If you are ready for a fire and brimstone drama with plenty to say in manner that was hugely controversial in 1960 and merely fascinating today, ELMER GANTRY delivers.

Burt Lancaster stars as our title traveling salesman, drifting from town to town selling vacuums and trinkets, as passionate with local hookers as he is with bartenders.

Gantry's personality is BIG, charming, loud and polished.

At a time when he begins to grow weary of his travels, he meets a traveling religious revival, lead by Sister Sharon Falconer, who is no more of a nun that Elmer is a priest.

Sharon shares Gantry's gift of sincere gab, and amazing stage presence and beauty, thanks to Jean Simmons (Spartacus, The Big Country).
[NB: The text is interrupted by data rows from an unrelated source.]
-- ==== Sys2Proof/Machine/Wire.lean ====
section
/-! DEFINITION. Colant words (R76–R82, R87), commands and responses (R81, R83–R86), transactions on a segment (R84, R88), costs (R244),
regions (R223), the segment arbiter (R243–R251) and shapers (R252–R255). -/

namespace Sys2Proof.Machine

/-! ### Responses (R77, R83–R86, R198) -/

/-- What came back for a transaction. -/
inductive Answer where
  | silent                                -- no valid header
  | busy (n : Nat)                        -- only BUSY words so far
  | nak (reason : Nat)
  | ack
  | rdata (ws : List W16) (destructive : Bool)
  | stat (w : W16)
  | mrsp (ws : List W16)
  | badParity
  | badCrc
  | badFormat
  deriving DecidableEq, Repr

/-- A BUSY word of the addressed drop: PARAM 0 and F = 0 (R84). -/
def isBusy (drop : Nat) (w : ColWord) : Bool :=
  goodWord w && w.c && headOp w.data == opBusy && headDrop w.data == drop && headParam w.data == 0 && !w.f

/-- A response after its BUSY words; a 257th is none (R84). -/
def afterBusy (drop : Nat) (ws : List ColWord) : List ColWord :=
  let n := (ws.takeWhile (isBusy drop)).length
  if 256 < n then [] else ws.drop n

/-- A NAK on which the drop has not acted: PARITY, CRC or LENGTH (R197). -/
def retryNak (n : Nat) : Bool := n == 1 || n == 2 || n == 5

/-- An answer that counts in the drop's error window, retries apart (R452). -/
def Answer.counts : Answer → Bool
  | .silent | .badParity | .badCrc | .badFormat => true
  | .nak n => retryNak n
  | _ => false

/-- The drop has answered a command. -/
def Answer.answered : Answer → Bool
  | .ack | .rdata .. | .stat _ | .mrsp _ | .nak _ => true
  | _ => false

/-- The drop's answer shows that it received the command good (R86, R102). -/
def Answer.refreshes (a : Answer) : Bool :=
  match a with
  | .nak n => !retryNak n
  | a => a.answered

/-- Judge a response after its BUSY words; lens are the numbers of data words that an RDATA may carry. -/
def judge (op drop : Nat) (lens : List Nat) (crc : Bool) (ws : List ColWord) : Answer :=
  match ws with
  | [] => .silent
  | h :: rest =>
    if !goodWord h || !h.c then .silent
    else if !rest.all goodWord then .badParity
    else
      let data := ws.map (·.data)
      let fOk := ws.zipIdx.all fun x => x.1.f == (x.2 + 1 == ws.length)
      if crc && decide (ws.length < 2) then .badFormat
      else if crc && (data.getLast?.getD 0) != crc16 data.dropLast then .badCrc
      else
        let body := if crc then data.dropLast.drop 1 else data.drop 1
        let k := headOp h.data
        if !fOk || headDrop h.data != drop || rest.any (fun w => w.c) then .badFormat
        else if k = opNak then (if body.isEmpty then .nak (headParam h.data) else .badFormat)
        else if op = opWr ∨ op = opWrb ∨ op = opUnlockwr then (if k = opAck ∧ body.isEmpty then .ack else .badFormat)
        else if op = opPoll then
          match body with
          | [w] => if k = opStat then .stat w else .badFormat
          | _ => .badFormat
        else if op = opMeasure then (if k = opMrsp then .mrsp body else .badFormat)
        else if k = opRdata ∧ lens.contains body.length then .rdata body (bitOf (headParam h.data) 5 && crc)
        else .badFormat

/-! ### Costs (R244) -/

/-- Predicted cost in words at the transaction's rate. -/
def costWords (op addr len : Nat) (data : List W16) (crc : Bool) (p : Nat) : Nat :=
  let c := b2n crc
  let req := (commandWords op 0 addr len data).length + c
  if answerLen op len = 0 then req
  else req + (answerLen op len + c) + 4 + (if crc then ceilDiv (6 * p) 25 else ceilDiv (3 * p) 25)

/-- In w2: a Colant-1 word counts as 2. -/
def costW2 (op addr len : Nat) (data : List W16) (crc : Bool) (p : Nat) : Nat :=
  (if crc then 1 else 2) * costWords op addr len data crc p

/-! ### Regions of a cycle (R223, R226) -/

/-- Offset of a tick in the cycle in progress, in w2: 6 w2 to 50 ns. -/
def State.offsetAt (s : State) (i tick : Nat) : Nat := (tick - (s.seg i).cycleTick) * 6 / 5

/-- Offset of the present instant in the cycle. -/
def State.offsetNow (s : State) (i : Nat) : Nat := s.offsetAt i s.tick

/-- The active slots of a segment, Whistle entries apart. -/
def State.slotsNow (s : State) (i : Nat) : List Slot := (slotsOf (s.seg i).calendar).filter fun x => x.kind != 6

def State.slotAt (s : State) (i k : Nat) : Option Slot := (slotsOf (s.seg i).calendar).find? fun x => x.idx == k

/-- An offset lies in a span. -/
def Slot.holds (x : Slot) (off : Nat) : Bool := decide (x.start ≤ off) && decide (off < x.finish)

/-- The slot whose words an offset lies in: the calendar has given them to it, begun or not (R19, R223). -/
def State.slotOver (s : State) (i off : Nat) : Option Slot := (s.slotsNow i).find? (·.holds off)

/-- An offset lies in the span of a Whistle entry. -/
def State.whistleOver (s : State) (i off : Nat) : Bool := (slotsOf (s.seg i).calendar).any fun x => x.kind == 6 && x.holds off

/-- Where the tail's transactions must have ended: 1 µs before T (R222). -/
def State.tailEnd (s : State) (i : Nat) : Nat := s.offsetNow i + ((s.seg i).endNs - 1000 - s.now) * 3 / 25

/-- Where open time at an offset ends: the next slot or Whistle start, the SYNC, or the tail's bound (R222). -/
def State.openEnd (s : State) (i off : Nat) : Nat :=
  let starts := ((slotsOf (s.seg i).calendar).map (·.start)).filter fun x => decide (off < x)
  let sync := s.cycS i
  (minNat? (starts ++ (if off < sync then [sync] else []))).getD (s.tailEnd i)

/-- A stretch of words open to arbitration: the offset from which a transaction would start in it, its end in w2, whether at Colant-2 rate,
and the control slot it is. -/
structure RegionNow where
  start : Nat
  finish : Nat
  colant2 : Bool
  control : Option Slot
  deriving DecidableEq, Repr

/-- A Whistle period is on the wires (R95). -/
def State.inWhistle (s : State) (i : Nat) : Bool :=
  match (s.seg i).whistleEnd with
  | some t => decide (s.tick < t)
  | none => false

/-- The region at an offset: the slot that holds it, or open time. -/
def State.region (s : State) (i : Nat) : Region :=
  match s.slotOver i (s.offsetNow i) with
  | some e => .slot e.idx
  | none => .openTime

/-- The rate of open time: the base rate; from a SYNC to its switch the SYNC's (R96, R224). -/
def State.tailRate (s : State) (i : Nat) : Bool := if (s.seg i).syncNs.isSome then (s.seg i).syncC2 else s.base2 i

/-- The region open to arbitration at an offset; none at the SYNC's words, inside other slots and idle ones, in a Whistle period between its
slots, in a tenure, or while no cycle runs. From FREEZE to RESUME no Whistle period is sent, so a mixed segment's Colant-2-rate slots stay
shut (R101, R223, R230, R232, R243). -/
def State.regionAt (s : State) (i off : Nat) : Option RegionNow :=
  let x := s.seg i
  let S := s.cycS i
  if !x.clk || x.retired || !x.started || x.tenure.isSome || (decide (S ≤ off) && decide (off < S + 6)) then none
  else
    match s.slotOver i off with
    | some e =>
      if e.kind = 3 ∧ s.slotIdle i e = false ∧ (x.frozen && s.mixed i && e.rate == 1) = false then
        some { start := off, finish := e.finish, colant2 := e.rate == 1, control := some e }
      else none
    | none =>
      if s.inWhistle i || s.whistleOver i off then none
      else some { start := off, finish := s.openEnd i off, colant2 := s.tailRate i, control := none }

/-- The offset from which the wires can take further words: the present one, or the end of the words they carry. -/
def State.wireOff (s : State) (i : Nat) : Nat := max (s.offsetNow i) (s.seg i).wordsEnd

/-- The wires carry words whose end is still to come. -/
def State.wordsOut (s : State) (i : Nat) : Bool := decide (s.offsetNow i < (s.seg i).wordsEnd)

/-- The region open to arbitration now, after the words that the wires carry. -/
def State.regionNow (s : State) (i : Nat) : Option RegionNow := s.regionAt i (s.wireOff i)

/-- A link-hold point has been reached whose window is still to be sent; points from S − 72 on merge into the next window 0 (R234, R235). -/
def State.holdDue (s : State) (i : Nat) : Bool :=
  let x := s.seg i
  let p := x.linkHold * 120000
  x.started && decide (1 ≤ x.linkHold) && decide (p ≤ s.offsetNow i) && decide (p + 72 < s.cycS i)

/-! ### Shapers (R252–R255) -/

def State.shaper (s : State) (p n : Nat) : Option Shaper := tblFind (s.part p).shapers n
def State.onShaper (s : State) (p n : Nat) (f : Shaper → Shaper) : State :=
  s.onPart p fun x =>
    match tblFind x.shapers n with
    | some y => { x with shapers := tblPut x.shapers n (f y) }
    | none => x

/-- The wheel bucket of a debt: the first whole µs at or after the credit's return to 0, at most the wheel's horizon ahead (R255). -/
def Shaper.bucketFor (x : Shaper) (now : Nat) : Option Nat :=
  if 0 ≤ x.credit then none
  else
    let ticks := if x.rate = 0 then 409600 else ceilDiv (-x.credit).toNat x.rate
    let due := ceilDiv (now + 10 * ticks) 1000 * 1000
    let last := (now / 1000 + 4095) * 1000
    some (min due last)

/-- A completed bridge transaction's actual cost is charged (R254). -/
def State.chargeShaper (s : State) (p n cost : Nat) : State :=
  s.onShaper p n fun x =>
    let x := { x with credit := x.credit - (cost * 100000 : Nat) }
    { x with bucket := x.bucketFor s.now }

/-- The shaper lets its requester request: it exists, is out of debt and its bucket has been reached (R244, R255). -/
def State.shaperOpen (s : State) (p n : Nat) : Bool :=
  match s.shaper p n with
  | some x => decide (0 ≤ x.credit) && x.bucket.isNone
  | none => false

/-! ### Items that may request (R244) -/

/-- A drop is locked by the AtomicOp of item id of partition p, between its LOCKRD and its UNLOCKWR (R103). -/
def State.lockedBy (s : State) (g : Nat) : Option (Nat × Nat) :=
  (List.range 8).findSome? fun p => ((s.bridge p).items.find? fun it =>
    match it.atomic with
    | some a => a.step == 5 && !it.cmds.isEmpty && a.seg * 32 + a.drop == g
    | none => false).map fun it => (p, it.id)

/-- An item has business on segment i. -/
def Item.on (it : Item) (i : Nat) : Bool := it.cmds.any (fun c => c.seg == i) || (it.atomic.map fun a => a.seg == i).getD false

/-- What an item has for segment i next, the command on the wires apart: some none where it holds back everything behind it, as with a command on
another segment's wires, none where it has nothing there. -/
def Item.next (it : Item) (i : Nat) : Option (Option ColCmd) :=
  if !it.on i then none
  else if it.issued && (it.atomic.isSome || it.cmds.head?.any fun c => c.seg != i) then some none
  else
    match if it.issued then it.cmds.drop 1 else it.cmds with
    | [] => if it.atomic.isSome then some none else none
    | c :: rest => if c.seg == i then some (some c) else if rest.any fun x => x.seg == i then some none else none

/-- A read's commands have begun. -/
def Item.reading (it : Item) : Bool := it.read.any fun r => it.issued || decide (0 < r.parts)

/-- Places of the Colant-to-host completion buffer that the reads begun hold: an RDATA received, or a command that will bring one (R191). -/
def Bridge.rdataHeld (b : Bridge) : Nat :=
  sumNat ((b.items.filter Item.reading).map fun it => it.cmds.length + ((it.read.map (·.parts)).getD 0))

/-- The completion buffer of 64 has room for a read's RDATAs; one that needs more has it to itself (R191, log entry 105). -/
def Bridge.rdataRoom (b : Bridge) (it : Item) : Bool :=
  it.read.isNone || it.reading || b.rdataHeld == 0 || decide (b.rdataHeld + it.cmds.length ≤ 64)

/-- The oldest item of partition p for segment i whose next command may be issued and meets ok; where the oldest is a read or AtomicOp that cannot
go on, the oldest write passes it (R193, R195–R197). -/
def State.bridgeHead (s : State) (p i : Nat) (ok : ColCmd → Bool) : Option (Item × ColCmd) :=
  let ready := fun (x : Item × Option ColCmd) => x.2.bind fun c =>
    let lock := match s.lockedBy (i * 32 + c.drop) with
      | none => true
      | some k => k == (p, x.1.id)
    if !s.past x.1.arrival (ticksOfUs 9990) && lock && (s.bridge p).rdataRoom x.1 && ok c then some (x.1, c) else none
  let l := (s.bridge p).items.filterMap fun it => (it.next i).map fun c => (it, c)
  match l.head?.bind ready with
  | some x => some x
  | none => (l.find? fun x => x.1.read.isNone && x.1.atomic.isNone).bind ready

/-- A command of a requester that could be launched: op, drop, address, length, data. -/
structure Launch where
  who : TxFor
  requester : Nat
  drop : Nat
  op : Nat
  addr : Nat
  len : Nat
  data : List W16
  shaper : Option Nat
  epoch : W32 := 0
  deriving DecidableEq, Repr

def HkItem.launch (h : HkItem) (code : Nat) : Launch :=
  { who := h.who, requester := code, drop := h.drop, op := h.op, addr := h.addr, len := h.len, data := h.data, shaper := none, epoch := h.epoch }

/-- Requester codes (R243). -/
def codeRtv : Nat := 0x1
def codeHk : Nat := 0x2
def codeEmg : Nat := 0x10
def codeNone : Nat := 0x1F

/-- The mode on record and delay of a drop fix a command's cost (R88, R244). -/
def State.commandCost (s : State) (i drop op addr len : Nat) (data : List W16) : Nat :=
  let d := s.drop (i * 32 + drop)
  costW2 op addr len data d.colant2 (d.delay.getD 520)

def State.launchCost (s : State) (i : Nat) (l : Launch) : Nat := s.commandCost i l.drop l.op l.addr l.len l.data

/-- A command to a drop meets R244 in this region: its rate is the region's, it ends before the region does, and the drop may be addressed
(R113). -/
def State.fitsRegion (s : State) (i : Nat) (r : RegionNow) (drop op addr len : Nat) (data : List W16) : Bool :=
  let d := s.drop (i * 32 + drop)
  d.colant2 == r.colant2 && d.negoFail.isNone && decide (r.start + s.commandCost i drop op addr len data ≤ r.finish)

/-- The drop may be addressed by the bridge: enumerated and not RETIRED (R198, R453). -/
def State.reachable (s : State) (g : Nat) : Bool := (s.drop g).found && (s.drop g).state != .retired

/-- The oldest item of a requester on segment i (R243). -/
def State.oldest (s : State) (i code : Nat) (r : RegionNow) : Option Launch :=
  let hk := (s.seg i).hk
  let may := fun (h : HkItem) => !((s.seg i).frozen && h.who == .service)   -- R101: no service-port access from FREEZE to RESUME
  if code = codeEmg then (hk.find? fun h => h.emg && may h).map fun h => h.launch code
  else if code = codeHk then (hk.find? fun h => !h.emg && h.who != .telemetry && may h).map fun h => h.launch code
  else if code = codeRtv then
    if r.control.isSome then (hk.find? fun h => !h.emg && h.who == .telemetry).map fun h => h.launch code else none
  else if 8 ≤ code ∧ code < 16 then
    let p := code - 8
    let sh := match r.control with
      | some e => if e.part = p then some e.shaper else none
      | none => some 0
    match sh with
    | none => none
    | some n =>
      if !s.shaperOpen p n then none
      else (s.bridgeHead p i fun c => s.reachable (i * 32 + c.drop) && s.fitsRegion i r c.drop c.op.code c.addr c.len c.data).map fun x =>
        { who := .bridge p x.1.id, requester := code, drop := x.2.drop, op := x.2.op.code, addr := x.2.addr, len := x.2.len,
          data := x.2.data, shaper := some n }
  else none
Elmer worms his way into the traveling revival, much to the chagrin of Sharon's manager William (Dean Jagger).

William sees Gantry for exactly what he is. The film's strength is discovering just how clued in Sister Sharon is to Elmer as well.

A good show is a hard thing to come by and the Sharon/Elmer show is a pulpit pounding, standing ovation, speaking in tongues, healing-the-wounded level event.

Based on Sinclair Lewis' controversial best seller from 1925 and challenging organized religion, fleecing of the masses and the belief system, it took 35 years to get to the screen.

Writer/Director Richard Brooks (In Cold Blood, Cat On A Hot Tin Roof) adapts it well, casts it perfectly and doesn't shy away from human weakness.

Arthur Kennedy is excellent as a reporter who knows Gantry better than he knows himself and Shirley Jones on an Oscar as a young prostitute named Lulu who has knows Gantry long before he found old time religion.

Brooks won an Oscar for his screenplay and Lancaster won Best Actor for his performance. It's BIG and overpowering and it took me half the film to realize that every Gantry emotion is fully calculated and measured. It's only as the film continues do you feel the pain of these people who have been someone else so long, they've forgotten their true selves.

For a film over a half century old, its like Gantry himself. Powerful, bombastic and beneath the surface, a deep measure of despair and sadness.

Grab a pew and let Elmer take the pulpit. He's got a lot to say, and gets an A.